- Born: Katie Laibstain September 18, 1984 (age 41) Newport News, Virginia, United States
- Years active: 2006–present
- Website: katieballoons.com/

= Katie Balloons =

American balloon artist

Katie Balloons (born September 9, 1984) is a New York City and Pocono Mountains–based balloon artist and entertainer best known for appearing in TV series The Unpoppables.

==Early life ==
Katie received a balloon twisting kit for her seventh birthday and quickly learned how to twist her own balloons, but after running out of balloons she moved on to other pursuits. Katie came back to balloons in 2007 as a way to supplement her fledgling acting career and remain in the arts. After attending the Twist and Shout balloon convention in Nashville, Tennessee and being inspired by the giant balloon sculptures created by others, she took it upon herself to conquer it and make a career out of it. This lead her to a position in a festival in Shanghai where she was able to cultivate her skills and work with other balloon artists from around the world, as well as a role in the TLC reality television show The Unpoppables.

==Unpoppables==
Katie, along with Addi Somekh and Brian Ashman, are the stars of TLC reality TV show The Unpoppables.
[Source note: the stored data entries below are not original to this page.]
-- ==== Sys2Proof/Machine/Link.lean ====
section
/-! DEFINITION. The link layer (R95 to R106, R121 to R127, R375, R379, R424, R427): training, drains and readmission, flits
with their numbers, acknowledgements and replays, loss of light, and links that go down. -/

namespace Sys2Proof.Machine

-- ## Registers of a link (R96 to R98)

/-- LINK_CONTROL's slots: how many of the table are in use. -/
def Link.slot (l : Link) (i : Nat) : RotSlot := Tab.get .reset l.slots i

/-- A rotation table that LMODE = 2 refuses (R98); a reserved bit of a slot entry is refused as it is written. -/
def Link.badTable (l : Link) : Bool :=
  decide (l.nslot = 0) || decide (16 < l.nslot)
    || (List.range l.nslot).any fun i => decide (l.slotLen i < 2000) || decide (50000 < l.slotLen i)

/-- Every wavelength of a group has light. -/
def groupLit (light g : Nat) : Bool := bits light (4 * g + 3) (4 * g) = 15

/-- The wavelength groups with light on every wavelength in both directions, of which a retired one is never admitted (R125, R410). -/
def Link.litGroups (l : Link) : Nat :=
  (List.range 4).foldl (fun n g => if groupLit l.light g && groupLit l.far g && !bit l.excluded g then n + 2 ^ g else n) 0

/-- Sequence space of a flit toward a peer: one for each peer in rotation mode (R124). -/
def Link.spaceKey (l : Link) (peer : Nat) : Nat := if l.lmode = 2 then peer else 0
/-- A sequence space. -/
def Link.space (l : Link) (k : Nat) : Space := Tab.get .fresh l.spaces k
/-- A sequence space changed. -/
def Link.setSpace (l : Link) (k : Nat) (x : Space) : Link := { l with spaces := Tab.set l.spaces k x }

-- ## Training, drain, readmission (R101, R102, R427)

/-- Room kept on a link by contexts is no room of its any more. -/
def State.loseKept (s : State) (l : Nat) : State :=
  { s with seqs := Tab.mapVal (fun _ (q : Seqr) => { q with ctxs := Tab.mapVal (fun _ (x : Ctx) =>
      match x.kept with | some (j, _, _) => if j = l then { x with kept := none } else x | none => x) q.ctxs }) s.seqs }

/-- LINK_TRAIN (R98, R427): a write of LMODE 1 or 2; refused with BAD where R98 refuses it. From STATE 0 it begins to
train, with fresh sequence spaces, credits and room. -/
def execLinkTrain (l mode : Nat) (s : State) : Host.Outcome State Fault Refusal :=
  let x := s.link l
  .next (
    if mode = 3 ∨ (mode = 2 ∧ x.badTable) then s.setLink l { x with bad := true }
    else if mode ≠ 1 ∧ mode ≠ 2 then s
    else if x.state = 0 then
      (s.loseKept l).setLink l { x with
        lmode := mode, state := 1, groups := 0, joining := 0, restriping := none, curSlot := none, curPeriod := 0, served := []
        beat := 0, tx := [], replay := [], spaces := [], room := [] }
    else s.setLink l { x with lmode := mode })

/-- LINK_UP (R427): training ends on groups with light, and the link carries traffic; or the groups that READMIT trains
join those in use. -/
def execLinkUp (l groups : Nat) (s : State) : Host.Outcome State Fault Refusal :=
  let x := s.link l
  .next (
    if x.state = 1 ∧ groups ≠ 0 ∧ groups &&& x.litGroups = groups then
      (((s.setLink l { x with state := if x.drain then 3 else 2, groups := groups }).linkEvent l 6 0 groups 0 0 0).routeAll).closeMarkers
    else if x.state = 2 ∧ x.joining ≠ 0 ∧ x.restriping = none then
      let g := x.groups ||| (x.joining &&& x.litGroups)
      (s.setLink l { x with groups := g, joining := 0 }).linkEvent l 6 x.groups g 0 0 0
    else s)

/-- DRAIN (R101): setting it starts a drain, clearing it abandons one; the flits held stay. -/
def execDrain (l : Nat) (on : Bool) (s : State) : Host.Outcome State Fault Refusal :=
  let x := s.link l
  .next (
    if on then s.setLink l { x with drain := true, state := if x.state = 2 then 3 else x.state }
    else (s.setLink l { x with drain := false, state := if x.state = 3 then 2 else x.state }).routeAll.closeMarkers)

/-- LINK_DRAINED (R101, R102): nothing is held any more, and STATE moves to 0. -/
def execLinkDrained (l : Nat) (s : State) : Host.Outcome State Fault Refusal :=
  let x := s.link l
  .next (if x.state = 3 ∧ x.tx = [] ∧ x.replay = [] then (s.setLink l { x with state := 0, groups := 0 }).routeAll else s)

/-- READMIT (R427): while STATE is 2, every group that has light and is not in use trains beside the running ones. -/
def execReadmit (l : Nat) (s : State) : Host.Outcome State Fault Refusal :=
  let x := s.link l
  .next (if x.state = 2 then s.setLink l { x with joining := x.litGroups &&& (15 - x.groups % 16) } else s)

/-- ROUTE_ENTRY_WRITE (R96, R99): what waits looks at the new entry. -/
def execRouteEntryWrite (peer value : Nat) (s : State) : Host.Outcome State Fault Refusal :=
  .next ({ s with routes := Tab.put 0 s.routes peer (BitVec.ofNat 32 value) }).routeAll

/-- LIGHT_RETURN (R125, R427): wavelength `w` has light again, received, or from 16 on sent as the far end tells. -/
def execLightReturn (l w : Nat) (s : State) : Host.Outcome State Fault Refusal :=
  let x := s.link l
  .next (s.setLink l (if w < 16 then { x with light := x.light ||| 2 ^ w } else { x with far := x.far ||| 2 ^ (w - 16) }))

-- ## Rotation (R104, R105, R124)

/-- ROTATION_SLOT_START (R104): the guard of the slot under way has ended. What was sent toward its peer and is not
acknowledged goes first (R124). -/
def execRotationSlotStart (l : Nat) (s : State) : Host.Outcome State Fault Refusal :=
  let x := s.link l
  match x.slotAt (s.dtime / 2 ^ 16) with
  | some (i, off) =>
    .next (if x.lmode = 2 ∧ (x.state = 2 ∨ x.state = 3) ∧ 400 ≤ off then
      s.setLink l { x with
        curSlot := some i
        curPeriod := x.periodAt (s.dtime / 2 ^ 16)
        replay := x.replay.map fun f => if f.peer = (x.slot i).speer ∧ (x.slot i).sv then { f with sent := 0 } else f }
    else s)
  | none => .next s

/-- Time, in ns, of a period's slots toward a peer, after their guards, that lies before an offset. -/
def Link.usable (l : Link) (peer off : Nat) : Nat :=
  ((List.range l.nslot).foldl (fun (acc : Nat × Nat) i =>
    let r := l.slot i
    let lo := acc.1 + 400
    let hi := min off (acc.1 + r.slen)
    (acc.1 + r.slen, if r.sv && decide (r.speer = peer) then acc.2 + (hi - lo) else acc.2)) (0, 0)).2

/-- Time in ns inside slots toward a peer, after their guards, between two device times in ns (R123). -/
def Link.slotTime (l : Link) (peer t0 t1 : Nat) : Nat :=
  if l.period = 0 then 0
  else
    let upto := fun (t : Nat) =>
      let z : Int := (t : Int) - l.t0
      z / (l.period : Int) * (l.usable peer l.period : Int) + (l.usable peer (z % (l.period : Int)).toNat : Int)
    (upto t1 - upto t0).toNat

-- ## Sending (R105, R121 to R124, R171, R375)

/-- A flit that only acknowledges: it has no number of its own and is not held (log entry 23). -/
def TxFlit.ackOnly (f : TxFlit) : Bool := decide (f.carry = .control 0 0)

/-- The first flit of each packet of a queue that is left. -/
def leads : List TxFlit → Bool → List TxFlit
  | [], _ => []
  | f :: r, start => if start then f :: leads r f.fin else leads r f.fin

/-- The region of a packet and its FSHARE (R171): for a request the RCB of its grid; what belongs to no region of this module counts
as one region of weight 1. -/
def State.region (s : State) (c : Carry) : Nat × Nat :=
  match c with
  | .request tag =>
    match s.reqs.find? fun r => decide (r.tag = tag) with
    | some r =>
      if r.uid = hostUid then (0, 1)
      else let g := s.grid (s.wg r.uid).gid; (g.launch.rcbp + 1, g.chain.fshare)
    | none => (0, 1)
  | _ => (0, 1)

/-- The service of the regions whose requests wait (R171): it counts afresh whenever a region begins or ceases to wait (log entry
45). -/
def Link.service (l : Link) (waiting : List Nat) : Tab Nat :=
  if waiting.all (fun k => (Tab.find l.served k).isSome) && l.served.all (fun e => waiting.contains e.1) then l.served
  else waiting.map fun k => (k, 0)

/-- The regions whose requests wait to begin on a link, toward whichever peer (R171). -/
def State.regionsWaiting (s : State) (l : Link) : List Nat :=
  (((leads (l.tx.filter fun f => decide (f.cls = clsRequest) && !f.ackOnly) true).filter fun f => f.first).map
    fun f => (s.region f.carry).1).eraseDups

/-- Of the packets that may begin, one of the region that has been served least for its weight; one of weight 0 only where no other
waits (R171). -/
def State.fairest (s : State) (l : Link) (fs : List TxFlit) : Option TxFlit :=
  let sv := l.service (s.regionsWaiting l)
  (fs.foldl (fun (b : Option (TxFlit × Nat × Nat)) f =>
    let r := s.region f.carry
    let n := Tab.get 0 sv r.1
    match b with
    | none => some (f, n, r.2)
    | some (_, m, w) => if w = 0 ∧ r.2 ≠ 0 ∨ r.2 ≠ 0 ∧ n * w < m * r.2 then some (f, n, r.2) else b) none).map Prod.fst

/-- Device time, in units of 2^-16 ns, that remains in the slot under way. -/
def State.slotLeft (s : State) (l : Link) : Nat :=
  match l.slotAt (s.dtime / 2 ^ 16) with
  | some (i, off) => l.slotLen i * 2 ^ 16 - (off * 2 ^ 16 + s.dtime % 2 ^ 16)
  | none => 0

/-- Set bits of GROUPS. -/
def groupCount (g : Nat) : Nat := ((List.range 4).filter fun k => bit g k).length

/-- `n` flits fit in a time, at 0.2 ns × 16 / A each with A four times the groups in use (R122, R375). -/
def flitsFit (groups n left : Nat) : Bool := decide (n * 524288 ≤ left * 10 * groupCount groups)

/-- Flits of a chunk (R372). -/
def chunkFlits (c : Carry) : Nat := match c with | .chunk _ k => 1 + chunkSize k.size / 64 | _ => 1


/-- The next flit of a class that may leave now (R105, R171, R375): a packet begun goes on; in rotation mode a chunk begins only in a
slot that holds all of it, where the credits and the replay buffer hold it too. -/
def State.nextFlit (s : State) (l : Link) (cls : Nat) : Option TxFlit :=
  let rot := decide (l.lmode = 2)
  let left := s.slotLeft l
  let toward := l.sendsTo (s.dtime / 2 ^ 16)
  let q := l.tx.filter fun f => decide (f.cls = cls) && !f.ackOnly && (!rot || decide (toward = some f.peer))
  let ls := leads q true
  let pick := match ls.find? fun (f : TxFlit) => !f.first with
    | some f => some f
    | none => if cls = clsRequest then s.fairest l ls else ls.head?
  match pick with
  | some f =>
    let n := if f.first then chunkFlits f.carry else 1
    if !rot || (flitsFit l.groups n left && decide (n ≤ (l.space (l.spaceKey f.peer)).credits) && decide (l.replay.length + n ≤ 4096))
    then some f else none
  | none => none

/-- The link may send at all. -/
def Link.open1 (l : Link) : Bool := (decide (l.state = 2) || decide (l.state = 3)) && l.restriping.isNone

/-- The oldest flit that is to be sent again toward the peer that the link can send to now. -/
def State.nextReplay (s : State) (l : Link) : Option TxFlit :=
  let toward := l.sendsTo (s.dtime / 2 ^ 16)
  l.replay.find? fun f => decide (f.sent = 0)
    && (!decide (l.lmode = 2) || (decide (toward = some f.peer) && flitsFit l.groups 1 (s.slotLeft l)))

/-- The acknowledgement that may leave now. -/
def State.nextAck (s : State) (l : Link) : Option TxFlit :=
  let toward := l.sendsTo (s.dtime / 2 ^ 16)
  l.tx.find? fun f => f.ackOnly
    && (!decide (l.lmode = 2) || (decide (toward = some f.peer) && flitsFit l.groups 1 (s.slotLeft l)))

/-- The flits among which the link chooses the next to send: an acknowledgement, replays, then one of each class. -/
def State.sendable (s : State) (l : Link) : List TxFlit :=
  if !l.open1 then []
  else match (s.nextAck l).or (s.nextReplay l) with
    | some f => [f]
    | none =>
      if 4096 ≤ l.replay.length then []
      else ([6, 5, 4, 0, 1, 2, 3].filterMap (s.nextFlit l)).filter fun f => decide ((l.space (l.spaceKey f.peer)).credits ≠ 0)

/-- A context whose chunk has left goes on, or stops where it is asked to (R380). -/
def Ctx.sentAll (x : Ctx) : Ctx :=
  if (x.stopReq || x.step1) && decide (x.st = .running) then
    { x with sending := none, st := .stopped, stopReq := false, step1 := false, since := none, barked := false }
  else { x with sending := none }

/-- The chunk of a context has left (R376): a turn that waited for it is over. -/
def State.chunkSent (s : State) (lk k : Nat) : State :=
  let t := s.mapCtx lk k Ctx.sentAll
  if (t.seqr lk).turn = k then t.setSeqr lk { t.seqr lk with run := 256 } else t

/-- What follows the sending of a flit: a request is with the link layer, a chunk has left, or the time of a marker begins. -/
def State.afterSend (s : State) (l : Nat) (f : TxFlit) : State :=
  match f.carry with
  | .request tag =>
    if f.fin then
      { s with reqs := s.reqs.map fun (r : Req) => if r.tag = tag then { r with sent := true } else r }.closeMarkers
    else s
  | .chunk n _ =>
    if f.fin && (s.link l).tx.all fun (g : TxFlit) => match g.carry with | .chunk m _ => decide (m ≠ n) | _ => true then
      s.chunkSent (n / 4) (n % 4)
    else s
  | .relayMarker issuer _ _ _ => if issuer = s.ownPeer.toNat then s.closeMarkers else s
  | _ => s

-- ## Flits and beats (R121, R122)

/-- One byte into a CRC-32 (R121). -/
def crcByte (c : W32) (b : Byte) : W32 :=
  (List.range 8).foldl (fun (c : W32) _ => if c.getLsbD 0 then (c >>> 1) ^^^ 0xEDB88320 else c >>> 1) (c ^^^ b.setWidth 32)

/-- The CRC-32 of IEEE 802.3. -/
def crc32 (bs : List Byte) : Nat := ((bs.foldl crcByte 0xFFFFFFFF) ^^^ 0xFFFFFFFF).toNat

/-- Bytes 0 to 11 of a flit (R121). -/
def flitHead (f : Flit) : List Byte :=
  bytesOf 2 f.seqno ++ bytesOf 1 (f.cls + f.valid * 8) ++ bytesOf 1 f.code ++ bytesOf 2 f.src ++ bytesOf 2 f.dst
    ++ bytesOf 2 f.ack ++ bytesOf 2 f.credits

/-- The bytes of a flit that its CRC covers (R121). -/
def flitCovered (f : Flit) : List Byte := flitHead f ++ bytesOf 64 f.payload

/-- The CRC of a flit agrees. -/
def flitGood (f : Flit) : Bool := decide (crc32 (flitCovered f) = f.crc)

/-- The 80 bytes of a flit (R121). -/
def flitBytes (f : Flit) : List Byte := flitHead f ++ bytesOf 4 f.crc ++ bytesOf 64 f.payload

/-- A flit as it leaves (R121): the acknowledgement of the reverse direction, and the credits of a receiver that takes every flit as
it comes. -/
def State.formFlit (s : State) (l : Link) (f : TxFlit) : Flit :=
  let x : Flit := { seqno := f.seqno, cls := f.cls, valid := f.valid, code := (match f.carry with | .control c _ => c | _ => 0)
                    src := s.ownPeer.toNat, dst := f.dest, ack := (l.space (l.spaceKey f.peer)).expect, credits := 4096, crc := 0
                    payload := f.load }
  { x with crc := crc32 (flitCovered x) }

/-- The active wavelengths, ascending. -/
def activeWaves (groups : Nat) : List Nat := (List.range 16).filter fun w => bit groups (w / 4)

/-- The 16 beats of a flit whose first is beat `s` of the stream: beat s goes on the (s mod A)-th active wavelength (R122). -/
def flitBeats (groups s : Nat) (f : Flit) : List (Nat × List Byte) :=
  let ws := activeWaves groups
  (List.range 16).map fun i => (ws.getD ((s + i) % max 1 ws.length) 0, ((flitBytes f).drop (5 * i)).take 5)

/-- The beats of a flit leave. -/
def State.beam (s : State) (l : Nat) (f : TxFlit) : State :=
  let x := s.link l
  { s.setLink l { x with beat := x.beat + 16 } with txFlit := some (l, flitBeats x.groups x.beat (s.formFlit x f)) }

/-- A new flit leaves with the next number of its space and is held until it is acknowledged (R123). -/
def State.sendNew (s : State) (l : Nat) (f : TxFlit) : State :=
  let x := s.link l
  let k := x.spaceKey f.peer
  let sp := x.space k
  let y := x.setSpace k { sp with next := (sp.next + 1) % 65536, credits := sp.credits - 1 }
  let g := { f with seqno := sp.next, sent := s.moment }
  ((s.setLink l { y with tx := x.tx.erase f, replay := x.replay ++ [g] }).beam l g).afterSend l f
The trio, which together comprise the balloon collective known as New Balloon Art, were given three days to design and build various balloon creations for installations at events that ranged from an aforementioned wedding, to a celebration at a fire museum.

==Current career==
Currently Katie runs her own balloon business creating balloon environments, balloon sculptures, as well as doing balloon centered performances for various events ranging from birthday parties to charitable fundraiser.
Katie's work includes a hockey player done for a cancer benefit, the balloon environment for the 2012 Brightest Young Things Halloween extravaganza at the Dream Downtown hotel in Chelsea, as well as work for multiple corporate clients and even the White House.